You can use models.TextField for this purpose:
class Sample(models.Model):
field1 = models.CharField(max_length=128)
field2 = models.TextField(max_length=1024*2) # Will be rendered as textarea
Wanted to expand on Carl Meyer's answer, which works perfectly till this date.
I always use TextField instead of CharField (with or without choices) and impose character limits on UI/API side rather than at DB level. To make this work dynamically:
from django import forms
from django.contrib import admin
class BaseAdmin(admin.ModelAdmin):
"""
Base admin capable of forcing widget conversion
"""
def formfield_for_dbfield(self, db_field, **kwargs):
formfield = super(BaseAdmin, self).formfield_for_dbfield(
db_field, **kwargs)
display_as_charfield = getattr(self, 'display_as_charfield', [])
display_as_choicefield = getattr(self, 'display_as_choicefield', [])
if db_field.name in display_as_charfield:
formfield.widget = forms.TextInput(attrs=formfield.widget.attrs)
elif db_field.name in display_as_choicefield:
formfield.widget = forms.Select(choices=formfield.choices,
attrs=formfield.widget.attrs)
return formfield
I have a model name Post where title, slug & state are TextFields and state has choices.

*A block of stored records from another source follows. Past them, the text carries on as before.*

-- ==== Sys2Proof/Tests/Slice0.lean ====
section
/-! SUPPORT. The model's own tests. Expected values come from the spec: the words of 30_encoding.md R102 to R104 and
95_test_vectors.md V1, the vectors of 95_test_vectors.md (named at each test), and R105's and R7's constraints. The
last part holds, for every statement with hypotheses, a concrete state and operands that meet them. -/

namespace Sys2Proof.Tests

open Sys2Proof Sys2Proof.Machine Sys2Proof.Expect

/-! Small states. -/

/-- Parameters that meet every constraint: the default map, `HOLD_TICKS = 1`, `SETTLE_TICKS = 3`. -/
def params (o : ShiftOrder) (e : LatchEdge) (env : KeypadEnv) : Params :=
  { keyRom := Config.defaultKeyRom, shiftOrder := o, latchEdge := e, holdTicks := 1, settleTicks := 3, tTick := 1,
    chipMin := 0, registerSound := true, keypadEnv := env }

/-- The default parameters of 95_test_vectors.md. -/
def defaults : Params := params .desc .rising .any

/-- A keypad moment whose sample is `d` under `ANY`. -/
def seen (d : Nibble) : KeypadMoment := { switches := Vector.replicate nRows 0#4, draw := d, late := 0#4 }

/-- A keypad moment with these switches closed, and contended columns reading 0. -/
def closed (P : Switches) : KeypadMoment := { switches := P, draw := 0#4, late := 0#4 }

/-- After reset, with these parameters, and a keypad that presents these moments. -/
def start (p : Params) (keypad : List KeypadMoment) : State := { State.reset with params := p, keypad := keypad }

/-- A state for write tests: the external register at known levels. -/
def wired (p : Params) (chain q : Image) : State :=
  { start p [] with chain := Stages.ofByte chain, latched := Stages.ofByte q, written := true }

/-- The next state an outcome gives, or the given one. -/
def after (o : Host.Outcome State Fault Refusal) (s : State) : State :=
  match o with
  | .next t => t
  | .fault _ => s
  | .refused _ => s

/-- A state with this host move next. -/
def withMove (m : HostMove) (s : State) : State := { s with host := [m] }

/-- A clock tick with reset. -/
def resetPins : Pins := { rst := true, cmdValid := false, cmdWord := 0#16 }

/-! Decoding: words written out bit by bit from R102, R103 and R104 (95 V1). -/

theorem test_decode_poll : decode 0b0001000000000000#16 = .command .poll := by decide
theorem test_decode_pollE : decode 0b0001000100000000#16 = .command .pollE := by decide
theorem test_decode_edgeNone : decode 0b0010000000000000#16 = .command .edgeNone := by decide
theorem test_decode_edge_five : decode 0b0010000000010101#16 = .command (.edge .five) := by decide
theorem test_decode_edge_hash : decode 0b0010000000011111#16 = .command (.edge .hash) := by decide
theorem test_decode_writeArray_first_element : decode 0b0011000000000001#16 = .command (.writeArray 0x01#8) := by decide
theorem test_decode_writeArray_a5 : decode 0b0011000010100101#16 = .command (.writeArray 0xA5#8) := by decide
theorem test_decode_reserved_op0 : decode 0x0000#16 = .reserved 0x0000#16 := by decide
theorem test_decode_reserved_poll_bit : decode 0x1080#16 = .reserved 0x1080#16 := by decide
theorem test_decode_reserved_edge_bit8 : decode 0x2110#16 = .reserved 0x2110#16 := by decide
theorem test_decode_reserved_write : decode 0x3F00#16 = .reserved 0x3F00#16 := by decide
theorem test_table_word_pollE : decodeTableWord 16 0x1100 = some .pollE := by decide
theorem test_table_word_reserved : decodeTableWord 16 0xFFFF = none := by decide

/-! Well-formedness: for each check a term it refuses. -/

theorem test_wf_opUnassigned : opUnassigned 0x8000#16 = true ∧ reservedWord 0x8000#16 = true := by decide
theorem test_wf_pollMalformed : pollMalformed 0x1E00#16 = true ∧ reservedWord 0x1E00#16 = true := by decide
theorem test_wf_edgeMalformed : edgeMalformed 0x200F#16 = true ∧ reservedWord 0x200F#16 = true := by decide
theorem test_wf_writeMalformed : writeMalformed 0x3100#16 = true ∧ reservedWord 0x3100#16 = true := by decide
theorem test_wf_romInjective : ({ defaults with keyRom := Vector.replicate nKeys 0x5#4 }).wf = false := by decide
theorem test_wf_holdTicks : ({ defaults with holdTicks := 0 }).wf = false := by decide
theorem test_wf_settleTicks : ({ defaults with settleTicks := 2 }).wf = false := by decide
theorem test_wf_tTick : ({ defaults with tTick := 0 }).wf = false := by decide
theorem test_wf_accepts_defaults : defaults.wf = true ∧ defaults.registerFollows = true := by decide

/-! `POLL` (95 V2): samples `0000, 0000, 1001` give `Seven`; samples `0000, 0000, 0000, 0010` give `Zero`. -/

theorem test_poll_seven :
    (after (exec .poll (start defaults [seen 0, seen 0, seen 9])) State.reset).result = 0x0017#16 := by decide
theorem test_poll_zero_trace :
    ((after (exec .poll (start defaults [seen 0, seen 0, seen 0, seen 2])) State.reset).trace.filter
      (fun e => match e with | .driveRows _ => true | _ => false),
     (after (exec .poll (start defaults [seen 0, seen 0, seen 0, seen 2])) State.reset).result) =
    ([.driveRows 0b0001, .driveRows 0b0010, .driveRows 0b0100, .driveRows 0b1000, .driveRows 0b0000], 0x0010#16) := by
  decide

/-! `POLL` under `IDEAL` (95 V2): (0,0), (0,1), (1,0) closed and the contended columns at 0 in row 0 and `0010` in row 1
give the ghost key `Five`. -/

/-- The three switches of 95 V2's last corner case. -/
def ghost (d : Nibble) : KeypadMoment := { switches := #v[0b0011, 0b0001, 0, 0], draw := d, late := 0 }

theorem test_poll_ideal_ghost :
    (after (exec .poll (start (params .desc .rising .ideal) [ghost 0b1100, ghost 0b0010])) State.reset).result =
      0x0015#16 := by decide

The admin definition looks like:
#admin.register(Post)
class PostAdmin(BaseAdmin):
list_display = ('pk', 'title', 'author', 'org', 'state', 'created',)
search_fields = [
'title',
'author__username',
]
display_as_charfield = ['title', 'slug']
display_as_choicefield = ['state']
Thought others looking for answers might find this useful.